_PROBLEM REQUIREMENTS:_ Your answer should be the lines below from the one with "def ctx (slot" to the one with "0, scratch := 1", both included, given again exactly and with nothing added.

[Records contained in a dataset]

-- ==== Sys2Proof/Tests/Slice0.lean ====
section
/-!
SUPPORT. Tests/Slice0.lean: the ill-formed commands each check of WellFormed refuses; for every statement with hypotheses, states
and operands that meet them together (one part for each clause); and small tests with results from the spec.
-/
namespace Sys2Proof.Tests
set_option Elab.async false
open Sys2Proof Sys2Proof.Machine

/-! ### States the tests start from -/

/-- A running module with every island enabled, a session in L0, the sideband trained and DQP ready, with nothing under way. -/
def up : State :=
  let s := State.reset
  let s := { s with
    boot := { s.boot with
      applied := true, ready := true
      info := { islands := 2 ^ 60 - 1, tiles := List.replicate 32 (2 ^ 48 - 1), channels := 2 ^ 128 - 1, sieves := 2 ^ 128 - 1, decoders := 2 ^ 29 - 1 } }
    link := { s.link with session := true, l0 := true, sbTrained := true, hostInit := true, credits := 1000 }
    ident := { s.ident with anchors := List.replicate 4 ([], false) } }
  setF (setF (setF s 59 F.WEIR_STATUS_MSTATE 1) 56 F.DQP_STATUS_RDY 1) 56 F.DQP_CTRL_EN 1

/-- The same module in another MSTATE. -/
def at_ (m : Nat) : State := setF up 59 F.WEIR_STATUS_MSTATE m

/-- A ready command of queue 1 (namespace 1) or, with `q` 0, of the admin queue, the fields (offset, bytes, value) in its 128 bytes. -/
def cmd (q op : Nat) (fs : List (Nat × Nat × Nat)) : Cmd :=
  { sqid := q, tag := 7, sqhd := 1, nsid := q, no := 1, phase := .ready, segs := [], data := [], due := 0, done := 0
    raw := fs.foldl (fun l f => l.take f.1 ++ toBytes f.2.1 f.2.2 ++ l.drop (f.1 + f.2.1)) (toBytes 1 op ++ List.replicate 127 0) }

/-- A command with `n` bytes of host buffer. -/
def buf (n : Nat) (c : Cmd) : Cmd := { c with segs := [(0x10000, n)] }

/-- The running module with that command outstanding, alone. -/
def run (s : State) (c : Cmd) : State := { s with dqp := { s.dqp with cmds := [c] } }

/-- The admin pair and one I/O pair of 16 entries, with one entry waiting in the admin queue. -/
def queues (s : State) : State :=
  { s with dqp := { s.dqp with
    sqs := [⟨0, 0, 0, 0x1000, 16, 0, 0, 1⟩, ⟨1, 1, 1, 0x2000, 16, 1, 0, 0⟩]
    cqs := [⟨0, 0x3000, 16, 3, 0, 0, 0, 0, true, [], 0⟩, ⟨1, 0x4000, 16, 4, 2, 100, 0, 0, true, [], 1⟩] } }

/-- A module in start-up step `n`, its identity at hand. -/
def atStep (n : Nat) : State := setF (setF State.reset 59 F.WEIR_STATUS_STEP n) 58 F.ID_STATUS_STATE 1

def goodEnv : StepEnv := ⟨true, [], [], 0, [], [], [], 20⟩

/-- Namespace 1 with room: every limit of its domain set. -/
def roomy (s : State) : State :=
  setA (setA (setA (setA s 57 F.HG_FLASH_LIM_GIB 64 0) 57 F.HG_STACK_LIM_GIB 64 0) 57 F.HG_SCRATCH_LIM_MIB 512 0) 57 F.HG_SAVE_LIM_GIB 64 0

/-- An object of namespace 1 with its blocks in the first of the namespace, and one of device-managed storage. -/
def obj (id mtype size : Nat) : Obj :=
  { nsid := 1, id := id, mtype := mtype, size := size, storage := .host [(0, 1024)], attrs := List.replicate 16 0, quarantined := false
    failed := [], grain := 1, hintTier := 2, hintDie := 255, hintPin := false, hinted := false, pathKind := 0, shadow := 0 }

def withObjs (s : State) (l : List Obj) : State := { s with search := { s.search with objs := l } }

/-- A write-buffer slot of a unit with its first block, not yet placed. -/
def slot (lua : Nat) : Slot :=
  { lua := lua, mask := 1, data := List.replicate 8 [], lostMask := 0, old := none, merging := false, placed := none, staged := none
    fails := 0, writers := [] }

/-- A context of namespace 1 on reach 0, two rills of residency slot 0, without arena or launch. -/
def ctx (slot : Nat) (st : CtxSt) (kind : Nat) : Ctx :=
  { slot := slot, st := st, kind := kind, nsid := 1, rslot := 0, prio := 0, rills := 2, reaches := 1, group := 0, accMask := 0, scratch := 1
    die := 0, auto := false, kv4 := false, leader := 0xFFFF, arena := 0, arenaBytes := 0, kvOffset := 0, tokenBytes := 64, segTokens := 1
    imageId := 0, sourceId := 0, curImage := 0, tokens := 0, hold := false, block := 0, blockedSince := 0, readySince := 0, residentSince := 0
    lastStep := 0, faults := 0, launches := [], save := [], quotaRefused := false, entered := true, imgOp := 0, imgNo := 0, imgFormat := 0
    imgRelease := false, imgSource := 0, imgTokens := 0, imgId := 0, imgFetchAt := 0, imgDeadline := 0, imgExpired := false, imgUnit := 0
    imgUnits := 0, imgBytes := 0, imgSegs := 0, saving := false, forced := false, destroy := 0 }

def withCtx (s : State) (l : List Ctx) : State := { s with sched := { s.sched with ctxs := l } }

/-- A launch of one rill on runnel 0 of reach 0, its rills still to start. -/
def launch : Launch :=
  { id := 1, no := 1, why := 0, entry := 0x1000, arg := 2 ^ 64 - 1, reaches := 1, runnels := 1, rills := 1, ring := 0, ringSize := 0, seq := 0
    status := 0, detail := 0, written := 0, toStart := [0], running := 0, ops := 0, ended := 0, faults := 0, members := [], ready := true
    argDest := 0, buffer := [], deadline := 0 }

/-- A page of object 5 with a frame on stack 1. -/
def page (resident : Bool) (pins : Nat) : Page := ⟨1, 5, 0, [(1, 0)], resident, false, false, pins, 0⟩


/-- A rill of context 3 in the first slot of reach 0, its first two threads active, about to issue the word at 0x1000; registers of
threads 0 and 1 as given. -/
def rill (regs : NMap Nat) : Rill :=
  { uid := 1, ctx := 3, launch := 1, rslot := 0, rank := 0, reachRank := 0, runnelRank := 0, nthreads := 32, rills := 1, pc := 0x1000, active := 3, rcv := 0, regs := regs }

/-- That rill in a module whose context 3 is resident with one launch, the word in stack memory, scratchpad region and arena owned. -/
def at0 (r : Rill) (w : Nat) : State :=
  let s := withCtx (roomy up) [{ ctx 3 .resident 0 with launches := [{ launch with toStart := [], running := 1 }], scratch := 1 }]
  { s with
    mem := { s.mem with tags := [(0, .arena 0 3)], bytes := wrCells [] 0x1000 (toBytes 8 w) }
    runnels := { s.runnels with rills := [(0, r)] } }

/-- The command of that rill. -/
def a0 : RillAt := ⟨0, 0, 0, .none⟩

theorem get_small (m : Rill) (h : m.regs.all (fun p => decide (p.2 < 2 ^ 32)) = true) : ∀ th n, m.get th n < 2 ^ 32 := by
  intro th n
  unfold Rill.get mget
  cases hf : mfind m.regs (th * 64 + n) with
  | none => simp
  | some v =>
    have hm : ∀ (l : NMap Nat) k v, mfind l k = some v → l.all (fun p => decide (p.2 < 2 ^ 32)) = true → v < 2 ^ 32 := by
      intro l k v hk hl
      induction l with
      | nil => simp [mfind] at hk
      | cons p l ih =>
        obtain ⟨k', v'⟩ := p
        simp only [List.all_cons, Bool.and_eq_true, decide_eq_true_eq] at hl
        simp only [mfind] at hk
        split at hk
        · simp only [Option.some.injEq] at hk; omega
        · first | exact ih hk hl.2 | (split at hk <;> first | exact ih hk hl.2 | simp at hk)
    simpa using hm _ _ _ hf h

theorem issues (s : State) (op : Nat) (m : Rill) (w : Nat) (h : State.wf s = true ∧ getRill s 0 = some m ∧ m.wait = .none ∧ mayIssue s 0 m = true
      ∧ mergePaths m.stack.length m = m
      ∧ fOp w = op ∧ getF s 0 F.RUN_INJECT_ARM = 0 ∧ (getF s 0 F.CNT_CTRL_EN = 0 ∧ ∀ c ∈ s.counters.captures, c.island ≠ 0) ∧ mSorted none m.regs = true ∧ mSorted none m.poison = true
      ∧ mSorted none m.preds = true ∧ mSorted none m.tickets = true ∧ m.regs.all (fun p => decide (p.2 < 2 ^ 32)) = true)
    (hf : fetchWord s m.ctx 0 m.pc = (s, .ok w)) : Issues s s a0 op m w := by
  obtain ⟨h1, h2, h3, h4, h5, h6, h7, h8, h9, h10, h11, h12, h13⟩ := h
  exact ⟨h1, by decide, by decide, rfl, ⟨m, h2, h3, h4, h5.symm⟩, hf, h6, h7, h8, h9, h10, h11, h12, get_small m h13⟩

/-- What a unit does with an operation it accepts. -/
def acceptance : UnitRes → (State → OpRef → State)
  | .accept f => f
  | _ => fun s _ => s

theorem accepts (r : UnitRes) (h : (match r with | .accept _ => true | _ => false) = true) : r = .accept (acceptance r) := by
  cases r <;> simp_all [acceptance]

theorem accesses (s : State) (m : Rill) (w n : Nat) (k : AccKind) (addr : Nat → Nat) (ha : fA w % 2 = 0)
    (h : ∀ th ∈ threads m w, m.bad64 th (fA w) = false ∧ addr th = wrap 64 ((m.get64 th (fA w) : Int) + fOffset w)
      ∧ checkAccess s m.ctx 0 (addr th) n k = (s, .ok) ∧ regionOf s (addr th) = .stack)
    (hp : (stackPorts s 0 (2 ^ 20) (k == .store) ((threads m w).map (fun th => (addr th, n)))).2 = true) : Accesses s a0 m w n k addr :=
  ⟨ha, fun th ht => ⟨(h th ht).1, (h th ht).2.1, (h th ht).2.2.1, fun off => by rw [(h th ht).2.2.2]; simp⟩,
    (stackPorts s 0 (2 ^ 20) (k == .store) ((threads m w).map (fun th => (addr th, n)))).1, Prod.ext rfl hp⟩

/-- A pass of one row in slot 0, no weights yet; and tile 0 of reach 0 in the module of `at0`, slot 0 owning bank 0. -/
def tpass : TPass := { no := 0, slot := 0, op := ⟨3, 1, 1, 9⟩, desc := 2 ^ 19 }
def withTile (t : Tile) : State :=
  let s := setF (at0 { rill [] with tickets := [(9, none)] } 0) 0 F.TILE_ACC_OWN_OWNER 0x5555 0
  { s with tiles := mset {} [] 0 t }
def pb (l : List Nat) : List PByte := l.map (fun v => ⟨BitVec.ofNat 8 v, false⟩)

theorem cut_none {l : List Nat} {P : List Nat → Prop} (h : cutAtEnd l = none) : ∀ c, cutAtEnd l = some c → P c := by intro c hc; rw [h] at hc; cases hc
theorem cut_some {l c0 : List Nat} {P : List Nat → Prop} (h : cutAtEnd l = some c0) (hp : P c0) : ∀ c, cutAtEnd l = some c → P c := by
  intro c hc; rw [h] at hc; cases hc; exact hp

/-- A program of context 3 at the head of slot 0 of engine 7 of reach 0. -/
def prog (code : List Nat) : Prog := { op := ⟨3, 1, 1, 9⟩, addr := 0x3000, arg := 5, started := true, code := code }
def f7 : FlumeAt := ⟨0, 7, 0⟩
def withProg (p : Prog) : State :=
  let s := withTile { queue := [{ tpass with desc := 2 ^ 19 + 7 * 2 ^ 38 }] }
  { s with act := [], flume := { s.flume with progs := [(14, [p])] }, mem := { s.mem with bytes := wrCells [] 0x3000 (toBytes 16 0 ++ toBytes 16 15 ++ List.replicate 96 1) } }

theorem sluices_off (s : State) (h : s.act = []) : SluicesOff s := by intro i n; simp [sluiceOn, getA, h, mget, mfind, F.SLUICE_CFG_EN]

/-- Codes of 64 elements, a pool of two members, a collection of it, and a query of it. -/
def codes (v : Nat) : List Byte := List.replicate 64 (BitVec.ofNat 8 v)
def member (o v : Nat) : PMember := ⟨o, 1, codes v, []⟩
def pool0 : Pool :=
  { no := 0, createIdx := 0, damaged := false, unread := [], r2 := 64, r1 := 64, compactSeq := 0, centroid := codes 10, members := [member 5 9, member 6 11] }
def coll5 : Coll :=
  { no := 5, nsid := 1, dim := 64, w := 4, fullEn := false, fullFmt := 0, budget := 16, obj := 20, fullId := 0, poolsMax := 4, offs := List.replicate 64 0
    steps := List.replicate 64 0x3F800000, pools := [pool0], nodes := [], entries := [], stale := 0, nextCompact := 1, last := [], deleting := 0 }
def query (n : Nat) : Query := { blankQuery with id := n, no := 1, coll := 5, metric := 1, k := 2, depth := 2, codes := codes 9, phase := .swept, sweep := 1 }
def sweep1 : Sweep := { seq := 1, coll := 5, metric := 1, queries := [1], pools := [pool0], nodes := [], entries := [], tombs := [], order := [], active := [], unbound := [], lost := [] }
def withSearch (f : Search → Search) : State :=
  let s := withObjs (roomy up) [obj 20 8 65536, obj 5 6 65536, obj 6 6 65536]
  let s := setA (setA s 50 F.SIEVE_CTRL_UNITS 64) 54 F.SIEVE_CTRL_UNITS 64
  { s with search := f { s.search with colls := [coll5] } }

theorem undamaged (s : State) (n no : Nat)
    (h : (match findColl s n with | some c => (match findPool c no with | some d => !d.damaged | none => true) | none => true) = true) :
    ∀ c d, findColl s n = some c → findPool c no = some d → d.damaged = false := by
  intro c d hc hd
  simpa [hc, hd] using h

/-- A page of die 3 of channel 127; a module whose die 3 of that channel is `x`, channel island 53 granted power. -/
def pgA : PageAddr := ⟨127, 3, 1, 9, 0, 0⟩
def withDie (x : Die) : State :=
  let s := setF (roomy up) 59 F.WEIR_GRANT_GRANT 200 53
  { s with flash := { s.flash with dies := [(16 * 127 + 3, x)] } }
/-- A host stripe of group 0 on three channels, one row queued. -/
def stripe1 : Stripe :=
  { id := 1, group := 0, kind := .host, members := [⟨0, 0, 9⟩, ⟨1, 0, 9⟩, ⟨2, 0, 9⟩], next := 512, rowsOut := 1, rowsDone := 0, progDone := []
    sealed := false, packed := [], openSeq := 0, filter := 0, rowSeqs := [0], badPages := [], lows := [], headSeqs := [] }
def withStripes (f : Flash → Flash) : State :=
  let s := roomy up
  { s with flash := f { s.flash with stripes := [stripe1], nextStripe := 2 } }

theorem some_getD {α : Type} {o : Option α} {d : α} (h : o.isSome = true) : o = some (o.getD d) := by cases o <;> simp_all

theorem eta3 {α β γ : Type} (x : α × β × γ) : x = (x.1, x.2.1, x.2.2) := rfl
theorem eta0 {α γ : Type} (x : α × Nat × γ) (h : x.2.1 = 0) : x = (x.1, 0, x.2.2) := by rw [← h]
theorem eta_ex {α β γ : Type} (x : α × β × γ) : ∃ u st d, x = (u, st, d) := ⟨x.1, x.2.1, x.2.2, rfl⟩
theorem eta_ex0 {α γ : Type} (x : α × Nat × γ) (h : x.2.1 = 0) : ∃ u d, x = (u, 0, d) := ⟨x.1, x.2.2, by rw [← h]⟩
theorem eta_exne {α γ : Type} (x : α × Nat × γ) (h : x.2.1 ≠ 0) : ∃ u st d, x = (u, st, d) ∧ st ≠ 0 := ⟨x.1, x.2.1, x.2.2, rfl, h⟩
theorem ex_ok {α ε β : Type} (x : α × Except ε β) (h : (match x.2 with | .ok _ => true | .error _ => false) = true) : ∃ u a, x = (u, .ok a) := by
  obtain ⟨u, a | a⟩ := x
  · simp at h
  · exact ⟨u, a, rfl⟩
theorem some_all {α : Type} {x : Option α} {y : α} {P : α → Prop} (h : x = some y) (hp : P y) : ∀ o, x = some o → P o := by
  intro o ho; rw [h] at ho; cases ho; exact hp
theorem none_all {α : Type} {x : Option α} {P : α → Prop} (h : x = none) : ∀ o, x = some o → P o := by intro o ho; rw [h] at ho; cases ho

_EXERCISE ANSWER:_
def ctx (slot : Nat) (st : CtxSt) (kind : Nat) : Ctx :=
  { slot := slot, st := st, kind := kind, nsid := 1, rslot := 0, prio := 0, rills := 2, reaches := 1, group := 0, accMask := 0, scratch := 1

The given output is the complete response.